Lance Reynolds and the printer steganography case, 2017. NSA contractor Reality Winner mailed a printed document about Russian election interference to The Intercept. The Intercept's editorial process included scanning the document and presenting it to NSA officials for verification — the scanned image included the printer's invisible microdot tracking pattern, which encoded the printer's serial number and the timestamp of the print job. NSA identified Winner within days from those microdots and the printer's audit log. She was sentenced to five years.
Metadata burns sources because it's deterministic, hard to remember about, and present in every file by default. The decision to leak is conscious; the decision to leave EXIF on usually isn't.
How to Strip It
The single most useful tool is ExifTool by Phil Harvey. It is the standard for reading and writing metadata in nearly every file format that has metadata, and it's free and open source.
| File type | Command |
|---|---|
| Any image | exiftool -all= -overwrite_original photo.jpg |
| PDF (basic metadata only) | exiftool -all= -overwrite_original doc.pdf |
| PDF (also flatten edit history) | gs -o clean.pdf -sDEVICE=pdfwrite doc.pdf |
| DOCX / XLSX / PPTX | exiftool -all= -overwrite_original doc.docx |
| Verify what's left | exiftool -a -G1 -s file.ext |
For Word documents, exiftool handles the obvious metadata, but tracked changes and comments live inside the document XML and need to be stripped via the application itself: File → Inspect Document → Remove All. For PDFs created by a long edit pipeline, the safest approach is to print to PDF from a fresh tool — that produces a new document with no inherited history.
The Operating System Pass
For high-stakes leaks, the workflow used by experienced journalists looks roughly like this:
- Open the file on an offline workstation, ideally Tails or an equivalent amnesic OS.
- If the file is a scan, re-scan or re-render through a tool that does not preserve the original bytes (export through a flat raster image, then re-OCR if needed).
- Strip all metadata with exiftool.
- Compare a hex dump of the cleaned file to the original — look for any embedded strings that include usernames, paths, or device identifiers.
- Publish from a different network than the one used to source the file.
This is overkill for most uses. It is the appropriate baseline if a source's safety depends on the publication being deanonymized.
Metadata in Messaging
Sending a file through a messaging app adds another layer of metadata management — some apps strip EXIF before forwarding, some don't. Signal and WhatsApp strip image metadata by default. iMessage strips most EXIF on send. Telegram does not strip EXIF unless you send the photo as a regular message (it does strip on "compressed" sends but not "uncompressed").
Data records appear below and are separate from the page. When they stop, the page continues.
/-- The statements over every instruction (RegistersWrittenOnlyAsListed and those after it): an instruction that completes
and is none of the excepted ones, and a register it does not list. -/
theorem witness_rules_over_every_instruction :
    ∃ t, exec (.ldImm 3 9) State.reset = .next t ∧ (4 : Ix) ∉ writtenRegs (.ldImm 3 9) ∧
      (∀ nnn, Instr.ldImm 3 9 ≠ .ldI nnn) ∧ (∀ x, Instr.ldImm 3 9 ≠ .addI x) ∧ (∀ x, Instr.ldImm 3 9 ≠ .ldF x) ∧
      (∀ nnn, Instr.ldImm 3 9 ≠ .call nnn) ∧ Instr.ldImm 3 9 ≠ .ret ∧ (∀ x, Instr.ldImm 3 9 ≠ .ldB x) ∧
      (∀ x, Instr.ldImm 3 9 ≠ .ldMemFromRegs x) ∧ Instr.ldImm 3 9 ≠ .cls ∧ (∀ x y n, Instr.ldImm 3 9 ≠ .drw x y n) ∧
      (∀ x, Instr.ldImm 3 9 ≠ .ldDTVx x) ∧ (∀ x, Instr.ldImm 3 9 ≠ .ldSTVx x) ∧ State.reset.stack.length ≤ 16 :=
  ⟨_, rfl, by decide, by simp, by simp, by simp, by simp, by simp, by simp, by simp, by simp, by simp, by simp, by simp,
    by decide⟩

theorem witness_StackChangedOnlyByCallAndRet :
    (∃ t, exec (.call 0x300) (deep 15) = .next t) ∧ (∃ t, exec .ret (deep 16) = .next t) := ⟨⟨_, rfl⟩, ⟨_, rfl⟩⟩

theorem witness_FaultLeavesAllElseAsItWas :
    ∃ t, State.reset.status = .running ∧ exec (.unknown 0x5121) State.reset = .next t ∧
      t.status = .faulted (.unknownInstruction 0x1FE 0x5121) := ⟨_, by decide, rfl, by decide⟩

theorem witness_StepKeepsInvariant : Inv (deep 16) ∧ ∃ t, step (deep 16) = .next t := by
  refine ⟨⟨by decide, by decide, fun a ha => ?_, by decide⟩, _, rfl⟩
  rw [(List.mem_replicate.1 ha).2]
  decide

theorem witness_RomIsCopiedOrRefused :
    Memory.wf State.reset.mem = true ∧ (List.replicate 3584 (0x12 : Byte)).length ≤ 3584 ∧
    (List.replicate 3585 (0x12 : Byte)).length > 3584 := by
  refine ⟨by decide, ?_, ?_⟩ <;> simp only [List.length_replicate, Nat.le_refl, gt_iff_lt, Nat.lt_succ_self]

theorem witness_LaunchLeavesTheTabledValues : ([0x60, 0x05, 0x0A] : List Byte).length ≤ 3584 := by decide

/-- Each clause: nothing given, as at reset; a group in which key 15 is pressed last and which holds no event of key 0; one in
which key 15 is released last; a wait and a group whose first press, of key 3, comes after other events and before another
press; and a step that answers a next state with the free schedule's group due. -/
theorem witness_ScheduledEventsLandInOrderAndAPressEndsTheWait :
    State.reset.schedule = [] ∧
    (let s : State := { State.reset with dt := 1, schedule := [[.tickDT, .keyUp 15, .tickDT, .keyDown 15, .readout], []] };
      (∃ group later, s.schedule = group :: later) ∧ Event.readout ∈ s.dueEvents ∧
        (∃ before after, s.dueEvents = before ++ .keyDown 15 :: after ∧ Event.keyUp 15 ∉ after) ∧
        Event.keyDown 0 ∉ s.dueEvents ∧ Event.keyUp 0 ∉ s.dueEvents) ∧
    (let s : State := { State.reset with schedule := [[.keyDown 15, .keyUp 15]] };
      ∃ before after, s.dueEvents = before ++ .keyUp 15 :: after ∧ Event.keyDown 15 ∉ after) ∧
    (let s : State := { State.reset with status := .waitKey 15, schedule := [[.tickDT, .keyUp 3, .keyDown 3, .keyDown 4], []] };
      s.status = .waitKey 15 ∧
        ∃ before after, s.dueEvents = before ++ .keyDown 3 :: after ∧ ∀ j, Event.keyDown j ∉ before) ∧
    ∃ t, step State.reset = .next t :=
  ⟨rfl, ⟨⟨_, _, rfl⟩, by decide, ⟨[.tickDT, .keyUp 15, .tickDT], [.readout], rfl, by decide⟩, by decide, by decide⟩,
    ⟨[.keyDown 15], [], rfl, by decide⟩, ⟨rfl, [.tickDT, .keyUp 3], [.keyDown 4], rfl, by decide⟩, _, rfl⟩

/-- A step from the reset state itself, whatever the free schedule lands before it: the word 0x0000 is UNKNOWN (log 26). -/
theorem test_step_reset :
    nextIs (step State.reset) (fun t => t.pc == 0x202 && t.status == .faulted (.unknownInstruction 0x200 0x0000) &&
      t.boundary == 1) = true := by decide

/-- Of two presses in one group the first is written to the waiting register (44_timers_input R207). -/
theorem test_land_first_press :
    (let t := ({ State.reset with status := .waitKey 15, schedule := [[.keyDown 3, .keyDown 4]] } : State).landEvents;
      t.reg 15 = 3 ∧ t.status = .running ∧ t.keyHeld[4] = true) := by decide

end Sys2Proof.Tests
end

section
/-! SUPPORT. What `Execute` can do, said once for every instruction: the named update each one makes, and the faults. -/

namespace Sys2Proof.Machine

/-- The updates `Execute` makes, an instruction and the state it leaves: a constructor for each shape of update. Left open is
what a statement over every instruction does not ask: which instruction of a family faults, jumps (within the bound of
10_state R25) or skips, whether the skip is taken, and the values computed into registers and the grid. -/
inductive Effect (s : State) : Instr → State → Prop
  | fault {i : Instr} (f : Fault) (site : f.site = s.fetchedAt) : Effect s i (s.setStatus (.faulted f))
  | halt : Effect s .eof (s.setStatus .halted)
  | wait (x : Ix) : Effect s (.ldVxK x) (s.setStatus (.waitKey x))
  | cls : Effect s .cls (s.display clearedFb)
  | drw (x y n : Ix) (fb : Framebuffer) (collided : Bool) : Effect s (.drw x y n) ((s.display fb).setFlag collided)
  | ret (below : List Word) (top : Word) (popped : s.stack = below ++ [top]) :
    Effect s .ret { s with pc := top, stack := below }
  | call (nnn : Addr12) (room : s.stack.length < Config.stackDepth) :
    Effect s (.call nnn) ((s.push s.pc).setPc (zextAddr nnn))
  | jump {i : Instr} (target : Word) (bound : target.toNat ≤ 0x10FE) : Effect s i (s.setPc target)
  | skip {i : Instr} (c : Bool) : Effect s i (s.skipIf c)
  | setReg {i : Instr} (x : Ix) (b : Byte) (listed : writtenRegs i = [x]) : Effect s i (s.setReg x b)
  | setRegFlag {i : Instr} (x : Ix) (b : Byte) (c : Bool) (listed : writtenRegs i = [x, vF]) :
    Effect s i (s.setRegFlag x b c)
  | rnd (x : Ix) (nn b : Byte) : Effect s (.rnd x nn) { s.setReg x b with draws := s.draws + 1 }
  | ldI (nnn : Addr12) : Effect s (.ldI nnn) (s.setI (zextAddr nnn))
  | addI (x : Ix) : Effect s (.addI x) ((s.setI (addI16 s.i (s.reg x))).setFlag (addIFlag s.i (s.reg x)))
  | ldF (x : Ix) : Effect s (.ldF x) (s.setI (glyphAddress (s.reg x)))
  | ldDT (x : Ix) : Effect s (.ldDTVx x) { s with dt := s.reg x }
  | ldST (x : Ix) : Effect s (.ldSTVx x) { s with st := s.reg x }
  | ldB (x : Ix) (fits : s.transferAddr + (bcdDigits (s.reg x)).length ≤ Config.memSize) :
    Effect s (.ldB x) { s with mem := writeBytes s.mem s.transferAddr (bcdDigits (s.reg x)) }
  | storeRegs (x : Ix) (fits : s.transferAddr + (s.regsUpTo x).length ≤ Config.memSize) :
    Effect s (.ldMemFromRegs x) { s with mem := writeBytes s.mem s.transferAddr (s.regsUpTo x) }
  | loadRegs (x : Ix) (bytes : List Byte) (count : bytes.length = x.val + 1) :
    Effect s (.ldRegsFromMem x) { s with v := loadRegs s.v 0 bytes }

/-- `Execute` of `i` answers a next state that `Effect` describes. -/
def Executes (i : Instr) (s : State) : Prop := ∃ t, exec i s = .next t ∧ Effect s i t

theorem toNat_zextAddr (nnn : Addr12) : (zextAddr nnn).toNat = nnn.toNat := by
  have := nnn.isLt
  simp only [zextAddr, BitVec.toNat_setWidth]
  omega

theorem toNat_zextByte (b : Byte) : (zextByte b).toNat = b.toNat := by
  have := b.isLt
  simp only [zextByte, BitVec.toNat_setWidth]
  omega

/-- Within the bound of 10_state R25 a pc advances without wrapping. -/
theorem toNat_add_two {w : Word} (bound : w.toNat ≤ 0x10FE) : (w + 2).toNat = w.toNat + 2 := by
  have two : (2 : Word).toNat = 2 := rfl
  rw [BitVec.toNat_add, two]
  omega

/-- The bound of 10_state R25: a 12-bit address and a byte. -/
theorem toNat_jpV0_target_le (b : Byte) (nnn : Addr12) : (zextByte b + zextAddr nnn).toNat ≤ 0x10FE := by
  have := b.isLt
  have := nnn.isLt
  simp only [BitVec.toNat_add, toNat_zextByte, toNat_zextAddr]
  omega

theorem executes_ret (s : State) : Executes .ret s := by
  rcases s.stack.eq_nil_or_concat' with empty | ⟨below, top, popped⟩
  · exact ⟨_, by simp [exec, execRet, empty, raise], .fault (.stackUnderflow s.fetchedAt) rfl⟩
  · exact ⟨_, by simp [exec, execRet, popped], .ret below top popped⟩

theorem executes_call (nnn : Addr12) (s : State) : Executes (.call nnn) s := by
  by_cases full : s.stack.length ≥ Config.stackDepth
  · exact ⟨_, if_pos full, .fault (.stackOverflow s.fetchedAt) rfl⟩
  · exact ⟨_, if_neg full, .call nnn (by omega)⟩

theorem executes_drw (x y n : Ix) (s : State) : Executes (.drw x y n) s := by
  rcases withBytes_cases s s.transferAddr n.val _ with ⟨-, read⟩ | ⟨-, failed⟩
  · exact ⟨_, read, .drw x y n _ _⟩
  · exact ⟨_, failed, .fault _ rfl⟩

theorem executes_ldRegsFromMem (x : Ix) (s : State) : Executes (.ldRegsFromMem x) s := by
  rcases withBytes_cases s s.transferAddr (x.val + 1) _ with ⟨-, read⟩ | ⟨-, failed⟩
  · exact ⟨_, read, .loadRegs x _ (length_bytesAt ..)⟩
  · exact ⟨_, failed, .fault _ rfl⟩

theorem executes_ldB (x : Ix) (s : State) : Executes (.ldB x) s := by
  rcases storeBytes_cases s s.transferAddr (bcdDigits (s.reg x)) with ⟨fits, stored⟩ | ⟨-, failed⟩
  · exact ⟨_, stored, .ldB x fits⟩
  · exact ⟨_, failed, .fault _ rfl⟩

theorem executes_ldMemFromRegs (x : Ix) (s : State) : Executes (.ldMemFromRegs x) s := by
  rcases storeBytes_cases s s.transferAddr (s.regsUpTo x) with ⟨fits, stored⟩ | ⟨-, failed⟩
  · exact ⟨_, stored, .storeRegs x fits⟩
  · exact ⟨_, failed, .fault _ rfl⟩

theorem executes_ldF (x : Ix) (s : State) : Executes (.ldF x) s := by
  cases digit : hexValue (s.reg x) with
  | none => exact ⟨_, by simp [exec, execLdF, digit, raise], .fault (.invalidDigit s.fetchedAt (s.reg x)) rfl⟩
  | some _ => exact ⟨_, by simp [exec, execLdF, digit], .ldF x⟩

/-- SKP and SKNP skip or raise InvalidKey, whichever of the two they are. -/
theorem skipOnKey_effect (i : Instr) (x : Ix) (held : Bool) (s : State) :
    ∃ t, skipOnKey x held s = .next t ∧ Effect s i t := by
  cases key : hexValue (s.reg x) with
  | none => exact ⟨_, by simp [skipOnKey, key, raise], .fault (.invalidKey s.fetchedAt (s.reg x)) rfl⟩
  | some k => exact ⟨_, by simp [skipOnKey, key], .skip (s.keyHeld[k.val] == held)⟩

/-- Every instruction makes one of the updates of `Effect`. -/
theorem executes (i : Instr) (s : State) : Executes i s :=
  match i with
  | .eof => ⟨_, rfl, .halt⟩
  | .cls => ⟨_, rfl, .cls⟩
  | .ret => executes_ret s
  | .jp nnn => ⟨_, rfl, .jump _ (by have := nnn.isLt; rw [toNat_zextAddr]; omega)⟩
  | .call nnn => executes_call nnn s
  | .jpV0 nnn => ⟨_, rfl, .jump _ (toNat_jpV0_target_le (s.reg 0) nnn)⟩
  | .seImm _ _ | .sneImm _ _ | .seReg _ _ | .sneReg _ _ => ⟨_, rfl, .skip _⟩
  | .skp x => skipOnKey_effect _ x true s
  | .sknp x => skipOnKey_effect _ x false s
  | .ldImm x _ | .addImm x _ | .ldReg x _ | .orReg x _ | .andReg x _ | .xorReg x _ | .ldVxDT x =>
    ⟨_, rfl, .setReg x _ rfl⟩
  | .addReg x _ | .sub x _ | .shr x _ | .subn x _ | .shl x _ => ⟨_, rfl, .setRegFlag x _ _ rfl⟩
  | .rnd x nn => ⟨_, rfl, .rnd x nn _⟩
  | .drw x y n => executes_drw x y n s
  | .ldVxK x => ⟨_, rfl, .wait x⟩
  | .ldDTVx x => ⟨_, rfl, .ldDT x⟩
  | .ldSTVx x => ⟨_, rfl, .ldST x⟩
  | .ldI nnn => ⟨_, rfl, .ldI nnn⟩
  | .addI x => ⟨_, rfl, .addI x⟩
  | .ldF x => executes_ldF x s
  | .ldB x => executes_ldB x s
  | .ldMemFromRegs x => executes_ldMemFromRegs x s
  | .ldRegsFromMem x => executes_ldRegsFromMem x s
  | .unknown word => ⟨_, rfl, .fault (.unknownInstruction s.fetchedAt word) rfl⟩

theorem effect_of_exec {i : Instr} {s t : State} (h : exec i s = .next t) : Effect s i t := by
  obtain ⟨u, hu, effect⟩ := executes i s
  cases hu.symm.trans h
  exact effect

end Sys2Proof.Machine
end

section
/-! SUPPORT. What each instruction leaves of the pieces of the state, read off the shape of its update. -/

namespace Sys2Proof.Machine.Effect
Most email clients pass attachments through untouched.
The conservative rule: assume any file you attach to anything is delivered with its metadata intact unless you explicitly stripped it.
The Underlying Principle
Metadata is the difference between what you meant to share and what you actually shared. The gap is closed by tools, not by intent. Every file format you'll ever use was designed to record context, because context is useful — until it isn't. The cost of a stray field is paid by the person on the other end of the leak, and the cost of forgetting is asymmetric: nothing happens 999 times out of 1,000, and on the thousandth time someone goes to prison.
For most files, none of this matters. For the ones that do, treat metadata as a class of redaction failure — a thing that's easy to miss, easy to fix, and catastrophic when it slips past you.